Single by Florida Georgia Line featuring Tim McGraw

from the album Dig Your Roots
- Released: July 15, 2016
- Genre: Country
- Length: 3:46
- Label: Republic Nashville
- Songwriters: Rodney Clawson; Jamie Moore;
- Producer: Joey Moi

Florida Georgia Line singles chronology
| "H.O.L.Y." (2016) | "May We All" (2016) | "God, Your Mama, and Me" (2017) |

Tim McGraw singles chronology
| "How I'll Always Be" (2016) | "May We All" (2016) | "Speak to a Girl" (2017) |

Music video
- "May We All" on YouTube

= May We All =

"May We All" is a song recorded by American country music group Florida Georgia Line and country music artist Tim McGraw. It is the second single from the duo's third studio album, Dig Your Roots, which was released on August 26, 2016. The song was written by Rodney Clawson and Jamie Moore. "May We All" was first released for sale on July 16, 2016, by Republic Nashville as an album and released as a single to radio in August.

==Commercial performance==
"May We All" debuted at number 27 on the Hot Country Songs chart, selling 22,000 copies in its first week as a pre-release track for the album. It has since reached number two on that chart. It was the most added song on its official US radio add date in August 2016. It first appeared on the Country Airplay chart at number 51, and rose to number 34 the following week. It reached number one on the Country Airplay chart in December 2016. It became Florida Georgia Line's ninth top 40 and seventh top 30 hit on the pop chart, and McGraw's thirty-second top 40 and twenty-second top 30 hit on the pop chart. To date, this is McGraw’s 29th and most recent number one song.

As of July 2017, the song had sold 635,000 copies in the United States. It was certified double Platinum by the RIAA on December 12, 2018.

==Music video==
The music video was directed by TK McKamy and premiered in August 2016. The video features Florida Georgia Line as racecar drivers and McGraw as the owner of the cars.

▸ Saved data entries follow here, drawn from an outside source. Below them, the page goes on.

theorem State.stopItem_frame (x a1 a2) (h : Frame ch s x)
        (w : ([.host, .queues, .tnd, .clusters, .kst, .mea, .slc, .ngl, .regions, .commits, .log, .dcc, .m] : List
      Block) ⊆ ch) :
    Frame ch s (State.stopItem x a1 a2) := by
  induction a2 generalizing x a1 with
  | fail e1 e2 e3 =>
    unfold State.stopItem
    refine State.settle_frame _ _ _ _ _ _ _ _ ?_ (List.Subset.trans (by decide) w)
    refine State.countStop_frame _ _ ?_ (List.Subset.trans (by decide) w)
    assumption
  | late e1 e2 =>
    unfold State.stopItem
    split
    · assumption
    · refine State.finishM_frame _ _ _ _ _ _ _ _ _ _ ?_ (List.Subset.trans (by decide) w)
      refine State.countStop_frame _ _ ?_ (List.Subset.trans (by decide) w)
      assumption
  | wait =>
    unfold State.stopItem
    refine State.contend_frame _ _ ?_ (List.Subset.trans (by decide) w)
    assumption
  | again e1 =>
    unfold State.stopItem
    apply Frame.upd <;> first | assumption | exact Or.inl (w (by decide)) | exact Or.inr rfl | exact List.suffix_rfl
  | keyed e1 e2 ih =>
    unfold State.stopItem
    split
    · assumption
    · refine ih _ _ ?_
      refine Frame.fold ?_ (fun y1 a1 h1 => ?_)
      · assumption
      · refine State.installKey_frame _ _ _ ?_ (List.Subset.trans (by decide) w)
        assumption

theorem State.runVerb_frame (x a1 a2 a3) (h : Frame ch s x) (ha3 : ∀ z0 z1, Frame ch s z0 → FrameC ch s (a3 z0 z1))
        (w : ([.host, .queues, .tnd, .clusters, .kst, .mea, .slc, .ngl, .regions, .commits, .log, .dcc, .m] : List
      Block) ⊆ ch) :
    Frame ch s (State.runVerb x a1 a2 a3) := by
  delta State.runVerb
  split
  · assumption
  · extract_lets +onlyGivenNames y1
    have h1 : Frame ch s y1 := by
      unfold y1
      refine State.lookUp_frame _ _ ?_ (List.Subset.trans (by decide) w)
      assumption
    clear_value y1
    split
    · refine Frame.ofOk ‹_› ?_
      solve_by_elim
    · refine State.stopItem_frame _ _ _ ?_ (List.Subset.trans (by decide) w)
      assumption

theorem State.takeUse_frame (x a1 a2) (h : Frame ch s x) (w : ([.tnd, .kst, .commits] : List Block) ⊆ ch) :
    Frame ch s (State.takeUse x a1 a2) := by
  delta State.takeUse
  split
  · assumption
  · refine Frame.ite ?_ ?_
    · assumption
    · extract_lets +onlyGivenNames y1
      have h1 : Frame ch s y1 := by
        unfold y1
        refine Frame.getD ?_ ?_
        · refine State.putCount_frame _ _ _ ?_ (List.Subset.trans (by decide) w)
          assumption
        · assumption
      clear_value y1
      extract_lets +onlyGivenNames y2
      extract_lets +onlyGivenNames y3
      have h3 : Frame ch s y3 := by
        unfold y3
        apply Frame.upd <;> first | assumption | exact Or.inl (w (by decide)) | exact Or.inr rfl | exact List.suffix_rfl
      clear_value y3
      refine State.modItem_frame _ _ _ ?_ (List.Subset.trans (by decide) w)
      assumption

theorem State.weighed_frame (x a1 a2 a3 a4) (h : Frame ch s x) (w : ([.tnd, .regions, .log] : List Block) ⊆ ch) :
    Frame ch s (State.weighed x a1 a2 a3 a4) := by
  delta State.weighed
  extract_lets +onlyGivenNames y1
  clear_value y1
  split
  · extract_lets +onlyGivenNames y2
    clear_value y2
    refine State.trueWeight_frame _ _ _ ?_ (List.Subset.trans (by decide) w)
    assumption
  · refine Frame.ite ?_ ?_
    · refine State.trueWeight_frame _ _ _ ?_ (List.Subset.trans (by decide) w)
      assumption
    · assumption

theorem State.reach12_frame (x a1 a2 a3 a4) (h : Frame ch s x)
        (w : ([.tnd, .clusters, .kst, .regions, .commits, .log] : List Block) ⊆ ch) :
    Frame ch s (State.reach12 x a1 a2 a3 a4) := by
  delta State.reach12
  extract_lets +onlyGivenNames y1
  have h1 : Frame ch s y1 := by
    unfold y1
    refine Frame.ite ?_ ?_
    · refine State.weighed_frame _ _ _ _ _ ?_ (List.Subset.trans (by decide) w)
      assumption
    · assumption
  clear_value y1
  extract_lets +onlyGivenNames y2
  have h2 : Frame ch s y2 := by
    unfold y2
    refine Frame.ite ?_ ?_
    · refine Frame.fold ?_ (fun y3 a3 h3 => ?_)
      · assumption
      · refine State.installKey_frame _ _ _ ?_ (List.Subset.trans (by decide) w)
        assumption
    · assumption
  clear_value y2
  refine Frame.fold ?_ (fun y4 a4 h4 => ?_)
  · assumption
  · refine State.takeUse_frame _ _ _ ?_ (List.Subset.trans (by decide) w)
    assumption

theorem State.hashed_frame (x a1 a2) (h : Frame ch s x) (w : ([.clusters] : List Block) ⊆ ch) :
    Frame ch s (State.hashed x a1 a2) := by
  delta State.hashed
  refine State.modCluster_frame _ _ _ ?_ (List.Subset.trans (by decide) w)
  assumption

theorem State.unitOutcome_frame (x a1 a2) (h : Frame ch s x)
        (w : ([.host, .queues, .tnd, .fabric, .clusters, .kst, .mea, .slc, .ngl, .commits, .log, .m] : List Block) ⊆
      ch) :
    Frame ch s (State.unitOutcome x a1 a2).1 := by
  delta State.unitOutcome
  extract_lets +onlyGivenNames y1
  have h1 : Frame ch s y1.st := by
    unfold y1
    refine State.sbuReport_frame _ _ _ _ ?_ (List.Subset.trans (by decide) w)
    assumption
  clear_value y1
  extract_lets +onlyGivenNames y2
  have h2 : Frame ch s y2 := by
    unfold y2
    refine State.modItem_frame _ _ _ ?_ (List.Subset.trans (by decide) w)
    assumption
  clear_value y2
  refine Frame.fstIte ?_ ?_
  · dsimp only
    assumption
  · split
    · dsimp only
      assumption
    · dsimp only
      assumption
    · dsimp only
      assumption

theorem State.afterUnits_frame (x a1) (h : Frame ch s x)
        (w : ([.host, .queues, .tnd, .fabric, .clusters, .kst, .mea, .slc, .ngl, .regions, .commits, .log, .m] :
      List Block) ⊆ ch) :
    Frame ch s (State.afterUnits x a1) := by
  delta State.afterUnits
  extract_lets +onlyGivenNames y1
  clear_value y1
  refine Frame.ite ?_ ?_
  · refine State.checkCluster_frame _ _ ?_ (List.Subset.trans (by decide) w)
    refine State.complete_frame _ _ ?_ (List.Subset.trans (by decide) w)
    assumption
  · assumption

theorem State.finishS_frame (x a1 a2 a3 a4 a5 a6 a7 a8) (h : Frame ch s x) (ha8 : ∀ z0, Frame ch s z0 → Frame ch s (a8 z0))
        (w : ([.host, .queues, .tnd, .fabric, .clusters, .kst, .mea, .slc, .ngl, .regions, .commits, .log, .m] :
      List Block) ⊆ ch) :
    Frame ch s (State.finishS x a1 a2 a3 a4 a5 a6 a7 a8) := by
  delta State.finishS
  split
  · refine State.afterUnits_frame _ _ ?_ (List.Subset.trans (by decide) w)
    refine State.settle_frame _ _ _ _ _ _ _ _ ?_ (List.Subset.trans (by decide) w)
    refine State.undoAlloc_frame _ _ ?_ (List.Subset.trans (by decide) w)
    refine Frame.ofFst ‹_› ?_
    refine State.unitOutcome_frame _ _ _ ?_ (List.Subset.trans (by decide) w)
    assumption
  · refine State.settle_frame _ _ _ _ _ _ _ _ ?_ (List.Subset.trans (by decide) w)
    refine ha8 _ ?_
    refine Frame.ofFst ‹_› ?_
    refine State.unitOutcome_frame _ _ _ ?_ (List.Subset.trans (by decide) w)
    assumption

theorem State.finishP_frame (x a1 a2 a3 a4) (h : Frame ch s x)
        (w : ([.host, .queues, .tnd, .fabric, .clusters, .kst, .mea, .slc, .ngl, .regions, .commits, .log, .m] :
      List Block) ⊆ ch) :
    Frame ch s (State.finishP x a1 a2 a3 a4) := by
  delta State.finishP
  split
  · extract_lets +onlyGivenNames y1
    clear_value y1
    refine State.afterUnits_frame _ _ ?_ (List.Subset.trans (by decide) w)
    refine Frame.ite ?_ ?_
    · refine State.settle_frame _ _ _ _ _ _ _ _ ?_ (List.Subset.trans (by decide) w)
      refine Frame.ofFst ‹_› ?_
      refine State.unitOutcome_frame _ _ _ ?_ (List.Subset.trans (by decide) w)
      assumption
    · refine State.settle_frame _ _ _ _ _ _ _ _ ?_ (List.Subset.trans (by decide) w)
      refine Frame.ofFst ‹_› ?_
      refine State.unitOutcome_frame _ _ _ ?_ (List.Subset.trans (by decide) w)
      assumption
  · refine State.settle_frame _ _ _ _ _ _ _ _ ?_ (List.Subset.trans (by decide) w)
    refine Frame.ofFst ‹_› ?_
    refine State.unitOutcome_frame _ _ _ ?_ (List.Subset.trans (by decide) w)
    assumption

theorem State.okS_frame (x a1 a2 a3 a4 a5) (h : Frame ch s x)
        (w : ([.host, .queues, .tnd, .fabric, .clusters, .kst, .mea, .slc, .ngl, .regions, .commits, .log, .m] :
      List Block) ⊆ ch) :
    Frame ch s (State.okS x a1 a2 a3 a4 a5) := by
  delta State.okS
  refine State.finishS_frame _ _ _ _ _ _ _ _ _ ?_ ?_ (List.Subset.trans (by decide) w)
  · assumption
  · intro y1 h2
    dsimp only [id]
    assumption

theorem State.sendBnu_frame (x a1 a2) (h : Frame ch s x) (w : ([.clusters] : List Block) ⊆ ch) :
    Frame ch s (State.sendBnu x a1 a2) := by
  delta State.sendBnu
  refine State.modCluster_frame _ _ _ ?_ (List.Subset.trans (by decide) w)
  assumption

theorem State.issueBnu_frame (x a1 a2 a3 a4 a5 a6 a7) (h : Frame ch s x)
        (w : ([.tnd, .clusters, .ngl, .m] : List Block) ⊆ ch) :
    Frame ch s (State.issueBnu x a1 a2 a3 a4 a5 a6 a7) := by
  delta State.issueBnu
  extract_lets +onlyGivenNames y1
  have h1 : Frame ch s y1 := by
    unfold y1
    split
    · refine State.sendBnu_frame _ _ _ ?_ (List.Subset.trans (by decide) w)
      assumption
    · assumption
  clear_value y1
  extract_lets +onlyGivenNames y2
  have h2 : Frame ch s y2 := by
    unfold y2
    refine State.modItem_frame _ _ _ ?_ (List.Subset.trans (by decide) w)
    assumption
  clear_value y2
  refine State.settle_frame _ _ _ _ _ _ _ _ ?_ (List.Subset.trans (by decide) w)
  assumption

theorem State.allocCounted_frame (x a1 a2 a3 a4 a5) (h : Frame ch s x)
        (w : ([.tnd, .kst, .commits] : List Block) ⊆ ch) :
    Frame ch s (State.allocCounted x a1 a2 a3 a4 a5) := by
  delta State.allocCounted
  refine State.commit_frame _ _ _ _ _ ?_ (List.Subset.trans (by decide) w)
  extract_lets +onlyGivenNames y1
  have h1 : Frame ch s y1 := by
    unfold y1
    refine State.forgetCounts_frame _ _ ?_ (List.Subset.trans (by decide) w)
    assumption
  clear_value y1
  apply Frame.upd <;> first | assumption | exact Or.inl (w (by decide)) | exact Or.inr rfl | exact List.suffix_rfl

theorem State.createSym_frame (x a1 a2 a3 a4) (h : Frame ch s x)
        (w : ([.tnd, .clusters, .kst, .commits, .m] : List Block) ⊆ ch) :
    Frame ch s (State.createSym x a1 a2 a3 a4).1 := by
  delta State.createSym
  extract_lets +onlyGivenNames y1
  clear_value y1
  extract_lets +onlyGivenNames y2
  have h2 : Frame ch s y2 := by
    unfold y2
    refine Frame.ite ?_ ?_
    · refine State.useWrap_frame _ _ ?_ (List.Subset.trans (by decide) w)
      assumption
    · assumption
  clear_value y2
  extract_lets +onlyGivenNames y3
  have h3 : Frame ch s y3.2 := by
    unfold y3
    refine State.draw_frame _ _ ?_ (List.Subset.trans (by decide) w)
    assumption
  clear_value y3
  extract_lets +onlyGivenNames y4
  clear_value y4
  extract_lets +onlyGivenNames y5
  have h5 : Frame ch s y5.2 := by
    unfold y5
    refine Frame.sndIte ?_ ?_
    · refine State.draw_frame _ _ ?_ (List.Subset.trans (by decide) w)
      assumption
    · dsimp only
      assumption
  clear_value y5
  extract_lets +onlyGivenNames y6
  have h6 : Frame ch s y6 := by
    unfold y6
    assumption
  clear_value y6
  extract_lets +onlyGivenNames y7
  clear_value y7
  extract_lets +onlyGivenNames y8
  clear_value y8
  extract_lets +onlyGivenNames y9
  clear_value y9
  extract_lets +onlyGivenNames y10
  clear_value y10
  extract_lets +onlyGivenNames y11
  have h11 : Frame ch s y11 := by
    unfold y11
    split
    · refine State.allocCounted_frame _ _ _ _ _ _ ?_ (List.Subset.trans (by decide) w)
      assumption
    · assumption
  clear_value y11
  split
  · dsimp only
    assumption
  · dsimp only
    assumption

theorem State.randomly_frame (x a1 a2) (h : Frame ch s x) (ha2 : ∀ z0, Frame ch s z0 → Frame ch s (a2 z0))
        (w : ([.tnd, .ngl, .m] : List Block) ⊆ ch) :
    Frame ch s (State.randomly x a1 a2) := by
  delta State.randomly
  refine Frame.ite ?_ ?_
  · solve_by_elim
  · refine State.settle_frame _ _ _ _ _ _ _ _ ?_ (List.Subset.trans (by decide) w)
    assumption

theorem State.drawKey_frame (x a1 a2 a3) (h : Frame ch s x) (w : ([.m] : List Block) ⊆ ch) :
    Frame ch s (State.drawKey x a1 a2 a3).2 := by
  induction a3 generalizing x a1 a2 with
  | zero =>
    unfold State.drawKey
    dsimp only
    assumption
  | succ e1 ih =>
    unfold State.drawKey
    extract_lets +onlyGivenNames y1
    have h1 : Frame ch s y1.2 := by
      unfold y1
      refine State.draw_frame _ _ ?_ (List.Subset.trans (by decide) w)
      assumption
    clear_value y1
    refine Frame.sndIte ?_ ?_
    · dsimp only
      assumption
    · extract_lets +onlyGivenNames y2
      clear_value y2
      refine Frame.sndIte ?_ ?_
      · dsimp only
        assumption
      · refine ih _ _ _ ?_
        assumption

theorem State.keyDrawn_frame (x a1 a2) (p) (e : State.keyDrawn x a1 a2 = .ok p) (h : Frame ch s x)
    (w : ([.m] : List Block) ⊆ ch) : Frame ch s p.2 := by
  delta State.keyDrawn at e
  have hd := State.drawKey_frame x a1 a2 64 h w
  split at e
  · rename_i hk
    cases e
    rw [hk] at hd
    exact hd
  · cases e

theorem State.evictKey_frame (x a1 a2) (h : Frame ch s x) (w : ([.clusters] : List Block) ⊆ ch) :
    Frame ch s (State.evictKey x a1 a2) := by
  delta State.evictKey
  extract_lets +onlyGivenNames y1
  clear_value y1
  refine State.modCluster_frame _ _ _ ?_ (List.Subset.trans (by decide) w)
  assumption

The drivers are friends at first but fight after Tyler Hubbard, one-half of Florida Georgia Line, puts Brian Kelley, the other half, into the wall at the end of the second race. They reconcile after Kelley spins Hubbard out and ends up flipping the latter's car. Kelley then goes to help Hubbard out of the car. Hubbard's car catches on fire then the car explodes with him in it while his daughter looks on and yells, "Daddy!" and starts to cry. Against track official orders, Kelley pushes the firefighters away before he rushes in and pulls Hubbard out of the burning wreckage. The video ends with Hubbard asking Kelley if he won, to which he responds, "Yeah, buddy. We all Did." The video has them acting only (without singing), the first Florida Georgia Line video to do so. The video was shot in Hohenwald, Tennessee.

== Charts ==

===Weekly charts===

| Chart (2016–2017) | Peak position |
|---|---|
| Canada Hot 100 (Billboard) | 46 |
| Canada Country (Billboard) | 1 |
| US Billboard Hot 100 | 30 |
| US Country Airplay (Billboard) | 1 |
| US Hot Country Songs (Billboard) | 2 |

===Year-end charts===

| Chart (2016) | Position |
|---|---|
| US Hot Country Songs (Billboard) | 41 |

| Chart (2017) | Position |
|---|---|
| US Country Airplay (Billboard) | 52 |
| US Hot Country Songs (Billboard) | 51 |

== Certifications ==

| Region | Certification | Certified units/sales |
| Australia (ARIA) | Gold | 35,000^{‡} |
| New Zealand (RMNZ) | Gold | 15,000^{‡} |
| United States (RIAA) | 3× Platinum | 3,000,000^{‡} |
^{‡} Sales+streaming figures based on certification alone.